To exhibit the Divine Mind in connexion with the production and preservation, and with the laws and agencies of visible nature-and to lead the youthful inquirer to perceive the clear and universal distinction which prevails between the material and the immaterial substances in our world, both in their phenomena and in their principles, are important objects in the following Letters. The views which Nature thus unfolds harmonize with those which Revelation suggests, and seem to represent the true foundation of the sacred history of our globe.

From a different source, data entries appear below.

theorem agrees_add : Agrees tyInt (op2 opAdd) (onInts fun _ x y => x + y) := agrees_ints fun c a b _ _ => wrapN_add c a b
theorem agrees_sub : Agrees tyInt (op2 opSub) (onInts fun _ x y => x - y) := agrees_ints fun _ _ _ _ hb => wrapN_sub hb
theorem agrees_mul : Agrees tyInt (op2 opMul) (onInts fun _ x y => x * y) := agrees_ints fun c a b _ _ => wrapN_mul c a b
theorem agrees_min : Agrees tyInt (op2 opMin) (onInts fun _ x y => min x y) := agrees_ints fun _ _ _ ha hb => wrapN_min ha hb
theorem agrees_max : Agrees tyInt (op2 opMax) (onInts fun _ x y => max x y) := agrees_ints fun _ _ _ ha hb => wrapN_max ha hb

/-- VCLZ counts the zeros above the highest set bit of the width. -/
theorem clzN_eq_width (w a : Nat) : clzN w a = w - (if a % 2 ^ w = 0 then 0 else Nat.log2 (a % 2 ^ w) + 1) := rfl

/-- VIOTA counts the active elements below an index. -/
theorem activeBelow_maskOf (st : Strand) (m : BitVec 3) {k : Nat} (hk : k ≤ st.vl) : activeBelow (maskOf st m) k = activeBefore st m.toNat k := by
  rw [activeBelow, maskOf, ← List.map_take, List.take_range, Nat.min_eq_left hk, List.filter_map, List.length_map, activeBefore]
  refine congrArg List.length (List.filter_congr fun j _ => ?_)
  simp

/-- Settles O23. -/
theorem vectorIntResults : Obligations.VectorIntResults := by
  intro i s F srcs st1 hForm hTrunk hFits hSrcs
  cases i with
  | vadd o => exact vv_of_form hTrunk hFits hSrcs hForm (agrees_add)
  | vsub o => exact vv_of_form hTrunk hFits hSrcs hForm (agrees_sub)
  | vmul o => exact vv_of_form hTrunk hFits hSrcs hForm (agrees_mul)
  | vmulh o => exact vv_of_form hTrunk hFits hSrcs hForm (agrees_refl tyInt opMulh)
  | vmin o => exact vv_of_form hTrunk hFits hSrcs hForm (agrees_min)
  | vmax o => exact vv_of_form hTrunk hFits hSrcs hForm (agrees_max)
  | vabsd o => exact vv_of_form hTrunk hFits hSrcs hForm (agrees_refl tyInt opAbsd)
  | vsadd o => exact vv_of_form hTrunk hFits hSrcs hForm (agrees_refl tyInt opSadd)
  | vssub o => exact vv_of_form hTrunk hFits hSrcs hForm (agrees_refl tyInt opSsub)
  | vand o => exact vv_of_form hTrunk hFits hSrcs hForm (agrees_refl tyInt opAnd)
  | vor o => exact vv_of_form hTrunk hFits hSrcs hForm (agrees_refl tyInt opOr)
  | vxor o => exact vv_of_form hTrunk hFits hSrcs hForm (agrees_refl tyInt opXor)
  | vsll o => exact vv_of_form hTrunk hFits hSrcs hForm (agrees_refl tyInt opSll)
  | vsrl o => exact vv_of_form hTrunk hFits hSrcs hForm (agrees_refl tyInt opSrl)
  | vsra o => exact vv_of_form hTrunk hFits hSrcs hForm (agrees_refl tyInt opSra)
  | vaddVs o => exact vs_of_form hTrunk hFits hSrcs hForm (agrees_add)
  | vsubVs o => exact vs_of_form hTrunk hFits hSrcs hForm (agrees_sub)
  | vmulVs o => exact vs_of_form hTrunk hFits hSrcs hForm (agrees_mul)
  | vmulhVs o => exact vs_of_form hTrunk hFits hSrcs hForm (agrees_refl tyInt opMulh)
  | vminVs o => exact vs_of_form hTrunk hFits hSrcs hForm (agrees_min)
  | vmaxVs o => exact vs_of_form hTrunk hFits hSrcs hForm (agrees_max)
  | vabsdVs o => exact vs_of_form hTrunk hFits hSrcs hForm (agrees_refl tyInt opAbsd)
  | vsaddVs o => exact vs_of_form hTrunk hFits hSrcs hForm (agrees_refl tyInt opSadd)
  | vssubVs o => exact vs_of_form hTrunk hFits hSrcs hForm (agrees_refl tyInt opSsub)
  | vandVs o => exact vs_of_form hTrunk hFits hSrcs hForm (agrees_refl tyInt opAnd)
  | vorVs o => exact vs_of_form hTrunk hFits hSrcs hForm (agrees_refl tyInt opOr)
  | vxorVs o => exact vs_of_form hTrunk hFits hSrcs hForm (agrees_refl tyInt opXor)
  | vsllVs o => exact vs_of_form hTrunk hFits hSrcs hForm (agrees_refl tyInt opSll)
  | vsrlVs o => exact vs_of_form hTrunk hFits hSrcs hForm (agrees_refl tyInt opSrl)
  | vsraVs o => exact vs_of_form hTrunk hFits hSrcs hForm (agrees_refl tyInt opSra)
  | vmv o => exact vu_of_form (g := fun _ a => (a, 0)) hTrunk hFits hSrcs hForm fun _ _ _ _ _ => rfl
  | vclz o => exact vu_of_form (g := fun c a => (clzN (tyWidth c) a, 0)) hTrunk hFits hSrcs hForm fun _ _ _ _ _ => rfl
  | vmvVs o =>
    obtain ⟨hClass, hF⟩ := Option.ite_none_right_eq_some.1 hForm
    cases hF
    exact next_of_typed hTrunk hClass (velem_of_results (.vmvVs o) hFits hSrcs rfl fun _ _ _ => rfl)
  | viota o =>
    obtain ⟨hClass, hF⟩ := Option.ite_none_right_eq_some.1 hForm
    cases hF
    refine next_of_typed hTrunk hClass (velem_of_results (.viota o) hFits hSrcs rfl fun k hk _ => ?_)
    rw [activeBelow_maskOf (me s) o.m hk.le]
  | vsel o =>
    obtain ⟨hClass, hF⟩ := Option.ite_none_right_eq_some.1 hForm
    cases hF
    have hAll : List.replicate (me s).vl true = (List.range (me s).vl).map fun _ => true := by simp
    exact next_of_typed hTrunk hClass (velem_of_results (.vsel o) hFits hSrcs hAll fun _ _ _ => rfl)
  | _ => cases hForm

/-! The floating-point results of R307 to R309. -/

theorem agrees_fp (s : State) (ts : Bool) (g : Fmt → Rm → Fp → Fp → Nat × FFlags) : Agrees tyFp (fp2 s ts g) (onFp (slotMode (me s) ts) g) :=
  fun _ _ _ _ _ _ _ _ => rfl

theorem agrees_fma (s : State) (ts : Bool) : Agrees tyFp (fp3 s ts) (onFma (slotMode (me s) ts)) := fun _ _ _ _ _ _ _ _ => rfl

/-- VFFMA has no out-queue destination (R307). -/
theorem exec_vffma {s : State} {o : V3} (h : o.vd.toNat < 56) : exec (.vffma o) s = vv s (.vffma o) o tyFp (fp3 s o.ts) :=
  if_neg (not_le.mpr h)

theorem exec_vffmaVs {s : State} {o : Vs3} (h : o.vd.toNat < 56) : exec (.vffmaVs o) s = vs s (.vffmaVs o) o tyFp (fp3 s o.ts) :=
  if_neg (not_le.mpr h)

/-- Settles O24. -/
theorem vectorFpResults : Obligations.VectorFpResults := by
  intro i s F srcs st1 hForm hTrunk hFits hSrcs
  cases i with
  | vfadd o => exact vv_of_form hTrunk hFits hSrcs hForm (agrees_fp s o.ts _)
  | vfsub o => exact vv_of_form hTrunk hFits hSrcs hForm (agrees_fp s o.ts _)
  | vfmul o => exact vv_of_form hTrunk hFits hSrcs hForm (agrees_fp s o.ts _)
  | vfdiv o => exact vv_of_form hTrunk hFits hSrcs hForm (agrees_fp s o.ts _)
  | vfmin o => exact vv_of_form hTrunk hFits hSrcs hForm (agrees_fp s o.ts _)
  | vfmax o => exact vv_of_form hTrunk hFits hSrcs hForm (agrees_fp s o.ts _)
  | vfaddVs o => exact vs_of_form hTrunk hFits hSrcs hForm (agrees_fp s o.ts _)
  | vfsubVs o => exact vs_of_form hTrunk hFits hSrcs hForm (agrees_fp s o.ts _)
  | vfmulVs o => exact vs_of_form hTrunk hFits hSrcs hForm (agrees_fp s o.ts _)
  | vfdivVs o => exact vs_of_form hTrunk hFits hSrcs hForm (agrees_fp s o.ts _)
  | vfminVs o => exact vs_of_form hTrunk hFits hSrcs hForm (agrees_fp s o.ts _)
  | vfmaxVs o => exact vs_of_form hTrunk hFits hSrcs hForm (agrees_fp s o.ts _)
  | vfsqrt o => exact vu_of_form (g := onFp1 (slotMode (me s) o.ts) fpSqrt) hTrunk hFits hSrcs hForm fun _ _ _ _ _ => rfl
  | vfexp o => exact vu_of_form (g := onFp1 (slotMode (me s) o.ts) fpExp) hTrunk hFits hSrcs hForm fun _ _ _ _ _ => rfl
  | vflog o => exact vu_of_form (g := onFp1 (slotMode (me s) o.ts) fpLog) hTrunk hFits hSrcs hForm fun _ _ _ _ _ => rfl
  | vfrcp o => exact vu_of_form (g := onFp1 (slotMode (me s) o.ts) fpRcp) hTrunk hFits hSrcs hForm fun _ _ _ _ _ => rfl
  | vffma o =>
    obtain ⟨hRegister, hForm⟩ := Option.ite_none_right_eq_some.1 hForm
    rw [exec_vffma hRegister]
    exact vv_of_form hTrunk hFits hSrcs hForm (agrees_fma s o.ts)
  | vffmaVs o =>
    obtain ⟨hRegister, hForm⟩ := Option.ite_none_right_eq_some.1 hForm
    rw [exec_vffmaVs hRegister]
    exact vs_of_form hTrunk hFits hSrcs hForm (agrees_fma s o.ts)
  | vfscl o =>
    obtain ⟨hClass, hF⟩ := Option.ite_none_right_eq_some.1 hForm
    cases hF
    exact next_of_typed hTrunk hClass (velem_of_results (.vfscl o) hFits hSrcs rfl fun _ _ _ => rfl)
  | vfsclVs o =>
    obtain ⟨hClass, hF⟩ := Option.ite_none_right_eq_some.1 hForm
    cases hF
    obtain ⟨hWhole, -⟩ := vsrcs_whole hSrcs
    refine next_of_typed hTrunk hClass (velem_of_results (.vfsclVs o) hFits hSrcs rfl fun k _ _ => ?_)
    cases hWhole with
    | cons _ hWhole =>
      cases hWhole
      rfl
  | vfcvt o =>
    obtain ⟨hClass, hF⟩ := Option.ite_none_right_eq_some.1 hForm
    cases hF
    obtain ⟨hFrom, hTo⟩ := Bool.and_eq_true_iff.1 hClass
    refine next_of_typed hTrunk hTo ((withTy_of_class hFrom (.vfcvt o) _).trans ?_)
    exact velem_of_results (.vfcvt o) hFits hSrcs rfl fun _ _ _ => rfl
  | _ => cases hForm

end Sys2Proof.Machine
end


section
/-! SUPPORT. Permutes, predicates and vector destinations (R121, R131, R258, R304, R310, R312, R313). -/

namespace Sys2Proof.Machine

/-! Permutes and slides (R313). -/

/-- A permute leaves what its form says, where it picks the form's elements at the active positions. -/
theorem vperm_of_picks {s : State} {F : PermForm} {srcs : List (List Nat)} {st1 : Strand} {act : List Bool} {pick : List (List Nat) → Nat → Nat}
    (i : Instr) (hIn : (F.srcs.all fun x => fieldFits (me s) x.1 x.2) = true) (hOut : fieldFits (me s) F.vd F.wd = true)
    (hSrcs : vsrcs (me s) F.srcs = some (srcs, st1)) (hAct : act = (List.range (me s).vl).map F.act)
    (hPicks : ∀ k, k < (me s).vl → F.act k = true → pick srcs k = F.pick srcs k) :
    vperm s i F.srcs F.vd F.wd act pick = .ok (putMe s (F.after (me s) st1 srcs)) := by
  have hElems : (act.zipIdx.map fun (a, k) => (if a then pick srcs k else 0, a)) =
      (List.range (me s).vl).map fun k => (if F.act k then F.pick srcs k else 0, F.act k) := by
    have hIndex : act.zipIdx = (List.range (me s).vl).map fun k => (F.act k, k) := by
      rw [hAct]
      exact List.ext_getElem (by simp) fun j hj _ => by simp
    rw [hIndex, List.map_map]
    refine List.map_congr_left fun k hk => ?_
    by_cases hOn : F.act k = true
    · simp [hOn, hPicks k (List.mem_range.mp hk) hOn]
    · simp [hOn]
  simp only [vperm, hIn, hOut, Bool.not_true, Bool.or_false, Bool.false_eq_true, if_false, hSrcs, hElems, PermForm.after]

/-- The selected elements of a list, in order. -/
theorem compressed_eq {a : List Nat} {n : Nat} (h : a.length = n) (sel : Nat → Bool) :
    ((a.zip ((List.range n).map sel)).filter (·.2)).map (·.1) = ((List.range n).filter sel).map (a.getD · 0) := by
  have hZip : a.zip ((List.range n).map sel) = (List.range n).map fun k => (a.getD k 0, sel k) := by
    refine List.ext_getElem (by simp [h]) fun j hj _ => ?_
    have hj' : j < a.length := by simpa [h] using hj
    simp [List.getElem?_eq_getElem hj']
  rw [hZip, List.filter_map, List.map_map]
  rfl

theorem length_filter_maskOf (st : Strand) (m : BitVec 3) :
    ((maskOf st m).filter (· == true)).length = ((List.range st.vl).filter (predBit st m.toNat)).length := by
  rw [maskOf, List.filter_map, List.length_map]
  exact congrArg List.length (List.filter_congr fun j _ => by simp)

/-- Settles O25. -/
theorem permuteResults : Obligations.PermuteResults := by
  intro i s F srcs st1 hForm hTrunk hIn hOut hSrcs
  obtain ⟨hWhole, -⟩ := vsrcs_whole hSrcs
  cases i with
  | vperm o =>
    obtain ⟨hClass, hF⟩ := Option.ite_none_right_eq_some.1 hForm
    cases hF
    refine next_of_typed hTrunk hClass (vperm_of_picks (.vperm o) hIn hOut hSrcs rfl fun k _ _ => ?_)
    dsimp only [elem0]
    by_cases hBelow : (srcs.getD 1 []).getD k 0 < (me s).vl
    · rw [if_neg (not_le.mpr hBelow), if_pos hBelow]
    · rw [if_pos (not_lt.mp hBelow), if_neg hBelow]
  | vcompress o =>
    obtain ⟨hClass, hF⟩ := Option.ite_none_right_eq_some.1 hForm
    cases hF
    refine next_of_typed hTrunk hClass (vperm_of_picks (.vcompress o) hIn hOut hSrcs ?_ fun k _ hOn => ?_)
    · rw [length_filter_maskOf]
    · cases hWhole with
      | cons ha _ =>
        have hBelow : k < ((List.range (me s).vl).filter (predBit (me s) o.m.toNat)).length := by simpa using hOn
        dsimp only [elem0]
        rw [List.getD_cons_zero, maskOf, compressed_eq ha.1, List.getD_eq_getElem _ _ (by rwa [List.length_map]), List.getElem_map,
          List.getD_eq_getElem _ _ hBelow]
  | vexpand o =>
    obtain ⟨hClass, hF⟩ := Option.ite_none_right_eq_some.1 hForm
    cases hF
    refine next_of_typed hTrunk hClass (vperm_of_picks (.vexpand o) hIn hOut hSrcs rfl fun k hk _ => ?_)
    rw [activeBelow_maskOf (me s) o.m hk.le]
    rfl
  | vslideup o =>
    obtain ⟨hClass, hF⟩ := Option.ite_none_right_eq_some.1 hForm
    cases hF
    refine next_of_typed hTrunk hClass (vperm_of_picks (.vslideup o) hIn hOut hSrcs ?_ fun _ _ _ => rfl)
    rw [zipIdx_maskOf, List.map_map]
    rfl
  | vslidedn o =>
    obtain ⟨hClass, hF⟩ := Option.ite_none_right_eq_some.1 hForm
    cases hF
    exact next_of_typed hTrunk hClass (vperm_of_picks (.vslidedn o) hIn hOut hSrcs rfl fun _ _ _ => rfl)
  | _ => cases hForm

/-! Compares and predicate logic (R121, R304, R310, R312). -/

theorem intRel_eq (cond : Nat) (x y : Int) : intRel cond x y = intHolds cond x y := by
  match cond with
  | 0 | 1 | 2 | 3 | 4 => rfl
  | n + 5 =>
    rw [intHolds, min_eq_right (by omega)]
    rfl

If sufficient strength and opportunity should still accompany his remaining life, the author desires to pursue this important subject in that series of events and operations which, after the renewal of mankind, became more immediately connected with their economy, condition, politics, and destinies, under the present laws and state of their existence. It is among these we must act, and by their influences are principally formed; but all these are obeying a constant though invisible sovereignty, which is continually producing, amid every counteraction, a steady but gradual progression and melioration. Few question, now, this result, though some may differ as to the cause. The operating cause will, however, become more manifest to our judgment if we take the sacred history of the world into our philosophical consideration. As Nature will never be properly understood, if its creation by the Deity be excluded from

the thought, neither will human history appear a rational or connected system, nor be found in harmony with the science which characterizes the laws of the material universe, if the sacred history which has accompanied our earthly subsistence be omitted in our contemplation. It is this which gives purpose, order, causation, process, intelligence, and benevolence to the other. At least, the present author never understood or duly appreciated the ancient history of mankind until he viewed it with this association, and had traced such of their mutual relations as he was enabled to discern. New light and intelligibility then spread over the whole, and made that a pleasing and useful study which had been before a dissatisfying and barren one.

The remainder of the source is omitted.